Hadley Meares at LA Curbed:
When Angelenos gathered downtown to protest the murder of George Floyd, they started at City Hall and eventually made their way toward the 101. Pastor Stephen “Cue” Jn-Marie from the Row Church led the first group of protesters onto the freeway, which they occupied for roughly 30 minutes.
Ever since the murder of Trayvon Martin in 2012, uprisings protesting police brutality and racism have blocked freeways throughout America. The freeway and highway systems in the U.S. are part of “a long, long, long history of looting our communities, looting our lives,” Pastor Cue explains.
Nowhere is this truer than in Los Angeles, where several generations of Angelenos, mainly people of color, have been displaced or trapped by the construction of freeways in the name of progress and ease of movement for white residents, many of whom moved outward to the suburbs of L.A. and Orange counties as the postwar era dawned.
“Communities of color, or black folks, were not permitted to live in the suburbs through land covenants made between white homeowners, through racism, through redlining,” Pastor Cue says. “The whole narrative that black folks would bring down the value of the communities … that narrative is lingering in our society, even today.”

Though racially restrictive land covenants were struck down by the Supreme Court as unconstitutional in 1948, years of Jim Crow policies had already institutionalized racist housing practices that relegated black people and other people of color to certain neighborhoods — and labeled those neighborhoods as slums.
Those “slums” were the first places on the chopping block when freeways began to be routed across America in earnest in 1956, the year in which construction on 41,000 miles of interstate highways were authorized at a cost of $27 billion.
In 1957, one Urban Land Institute official celebrated that “inner belt expressways” would “inevitably slice through great areas of our nation’s worst slums,” writes UCLA professor Eric Avila, in Popular Culture in the Age of White Flight: Fear and Fantasy in Suburban Los Angeles.

Not just Los Angeles.  Alana Samuels at The Atlantic:
The urban planner Robert Moses was one of the first to propose the idea of using highways to “redeem” urban areas.

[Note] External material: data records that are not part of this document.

-- ==== Sys2Proof/Machine/Micro.lean ====
section
/-!
DEFINITION. Sys2Proof/Machine/Micro.lean: the micro-ops (R319 to R327) and what the units of the array engine do in each
cycle: the loader (R142), the streamer and its adds (R141, R144), and the drain unit (R155 to R158, R326).
-/
namespace Sys2Proof.Machine

/-! ### The sequencer (R150, R151, R319 to R321) -/

/-- R150, R318: the routine whose sequencer issues a micro-op in this cycle. -/
def microReady (s : State) (n : Nat) : Option Routine :=
  match (s.core n).eng.routine with
  | some r =>
    if r.issued < s.station && r.ending.isNone && !(s.core n).stopping
      && (match r.marked with | none => true | some m => m == s.station) then some r else none
  | none => none

/-- R320: stage predicate j of the innermost open loop. -/
def stagePred (r : Routine) (j : Nat) : Bool :=
  match r.loops with
  | [] => j == 0
  | l :: _ => l.sp.getD j false

/-- R150, R320: a micro-op's predicate holds. -/
def predOn (r : Routine) : MPred → Bool
  | .always => true
  | .sp0 => stagePred r 0
  | .sp1 => stagePred r 1
  | .sp2 => stagePred r 2
  | .sp3 => stagePred r 3

/-- What a micro-op does as it comes up to issue: its effect, a wait (R150), or an ENGINE ending (R319). -/
inductive MOut where
  | ok (s : State)
  | wait
  | engine
  deriving DecidableEq, Repr

/-- The routine of core n changed. -/
def State.modRoutine (s : State) (n : Nat) (f : Routine → Routine) : State :=
  s.modEng n fun e => { e with routine := e.routine.map f }

/-- R319: the sequencer goes on to the next index. -/
def State.advance (s : State) (n : Nat) : State :=
  s.modRoutine n fun r => { r with pc := r.pc + 1, issued := s.station }

/-- R150: an ENGINE ending caused by the micro-op at the present index. -/
def State.engineEnding (s : State) (n : Nat) : State :=
  s.modRoutine n fun r => { r with ending := some (.engine r.pc), issued := s.station }

/-- R150, R319: one micro-op of the sequencer of the core in s.cur. -/
def microOp (p : MPred) (f : Nat → Engine → Routine → State → MOut) (s : State) : Host.Outcome State Fault Refusal :=
  let n := s.myCore
  match microReady s n with
  | none => .next s
  | some r =>
    if !predOn r p then .next (s.advance n)
    else match f n (s.core n).eng r s with
      | .ok t => .next (t.advance n)
      | .wait => .next s
      | .engine => .next (s.engineEnding n)

/-- R148: snap[i]. -/
def snapAt (r : Routine) (i : BitVec 3) : Word := r.snap.getD i.toNat 0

In 1949, the commissioner of the Bureau of Public Roads, Thomas MacDonald, even tried to include the idea of highway construction as a technique for urban renewal in a national housing bill. (He was rebuffed.) But in cities across America, especially those that didn’t want to—or couldn’t—spend their own money for so-called urban renewal, the idea began to take hold. They could have their highways and they could get rid of their slums. With just one surgery, they could put in more arteries, and they could remove the city’s heart.